Zynisches Angebot

Wolfgang Hübner über die Rufe nach Rückkehr zur Diplomatie

Manchmal geht es bei Angela Merkel ziemlich schnell. Deutschland werde sich an militärischen Aktionen nicht beteiligen, hatte die Kanzlerin zu den Drohungen des US-Präsidenten in Richtung Syrien erklärt. Immerhin, möchte man sagen, denn anderen deutschen Politikern wäre eine Unterstützung des Angriffs auf vermeintliche syrische Giftgaslabore lieber gewesen.

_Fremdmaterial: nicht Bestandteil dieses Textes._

@[simp] theorem setReg_at_core (idx sub : Nat) (v : Word) (q : Nat) : (s.setReg idx sub v).core q = s.core q := rfl
@[simp] theorem setReg_at_lcore (idx sub : Nat) (v : Word) (q : Nat) : (s.setReg idx sub v).lcore q = s.lcore q := rfl
@[simp] theorem setReg_at_pod (idx sub : Nat) (v : Word) (q : Nat) : (s.setReg idx sub v).pod q = s.pod q := rfl
@[simp] theorem setReg_at_barrier (idx sub : Nat) (v : Word) (q : Nat) : (s.setReg idx sub v).barrier q = s.barrier q := rfl
@[simp] theorem setReg_at_sem (idx sub : Nat) (v : Word) (q : Nat) : (s.setReg idx sub v).sem q = s.sem q := rfl
@[simp] theorem setReg_at_ctl (idx sub : Nat) (v : Word) (q : Nat) : (s.setReg idx sub v).ctl q = s.ctl q := rfl
@[simp] theorem setReg_at_cxlPort (idx sub : Nat) (v : Word) (q : Nat) : (s.setReg idx sub v).cxlPort q = s.cxlPort q := rfl
@[simp] theorem setReg_at_port (idx sub : Nat) (v : Word) (q : Nat) : (s.setReg idx sub v).port q = s.port q := rfl
@[simp] theorem setReg_at_slot (idx sub : Nat) (v : Word) (a b : Nat) : (s.setReg idx sub v).slot a b = s.slot a b := rfl
@[simp] theorem setReg_at_job (idx sub : Nat) (v : Word) (q : Nat) : (s.setReg idx sub v).job q = s.job q := rfl
@[simp] theorem setReg_at_master (idx sub : Nat) (v : Word) (q : Nat) : (s.setReg idx sub v).master q = s.master q := rfl

@[simp] theorem setReg64_at_core (idx sub v : Nat) (q : Nat) : (s.setReg64 idx sub v).core q = s.core q := rfl
@[simp] theorem setReg64_at_lcore (idx sub v : Nat) (q : Nat) : (s.setReg64 idx sub v).lcore q = s.lcore q := rfl
@[simp] theorem setReg64_at_pod (idx sub v : Nat) (q : Nat) : (s.setReg64 idx sub v).pod q = s.pod q := rfl
@[simp] theorem setReg64_at_barrier (idx sub v : Nat) (q : Nat) : (s.setReg64 idx sub v).barrier q = s.barrier q := rfl
@[simp] theorem setReg64_at_sem (idx sub v : Nat) (q : Nat) : (s.setReg64 idx sub v).sem q = s.sem q := rfl
@[simp] theorem setReg64_at_ctl (idx sub v : Nat) (q : Nat) : (s.setReg64 idx sub v).ctl q = s.ctl q := rfl
@[simp] theorem setReg64_at_cxlPort (idx sub v : Nat) (q : Nat) : (s.setReg64 idx sub v).cxlPort q = s.cxlPort q := rfl
@[simp] theorem setReg64_at_port (idx sub v : Nat) (q : Nat) : (s.setReg64 idx sub v).port q = s.port q := rfl
@[simp] theorem setReg64_at_slot (idx sub v : Nat) (a b : Nat) : (s.setReg64 idx sub v).slot a b = s.slot a b := rfl
@[simp] theorem setReg64_at_job (idx sub v : Nat) (q : Nat) : (s.setReg64 idx sub v).job q = s.job q := rfl
@[simp] theorem setReg64_at_master (idx sub v : Nat) (q : Nat) : (s.setReg64 idx sub v).master q = s.master q := rfl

Dass Deutschland sich zurückgehalten hat, könnte diplomatische Möglichkeiten eröffnen. Doch den Druck machen derzeit andere. Allen voran Frankreichs Präsident, dessen widersprüchliche Betriebsamkeit - heute schießen, morgen verhandeln, zack zack - an Louis de Funès erinnert. Emmanuel Macron ist dabei, sich als weltpolitisches Alphatier zu profilieren; der unberechenbare Donald Trump lässt da genügend Freiraum. Dass Macron jetzt, kaum sind die Rauchwolken über den Raketeneinschlägen verweht, zu Gesprächen aufruft, dokumentiert einen ausgewachsenen Zynismus. Solche Gespräche können nicht erfolgversprechend verlaufen, wenn über ihnen unausgesprochen die Drohung eines nächsten Angriffs schwebt.

Vielleicht ist es im Zuge des jahrelangen Propagandakriegs in Vergessenheit geraten: Egal, wie man zu Präsident Assad steht - Syrien ist noch immer ein souveräner Staat und kein Abenteuerspielplatz für allerhand Groß- und Mittelmächte. Wer wirklich eine diplomatische Lösung will, darf die Verhandlungspartner - und hier vor allem Russland - nicht brachial brüskieren.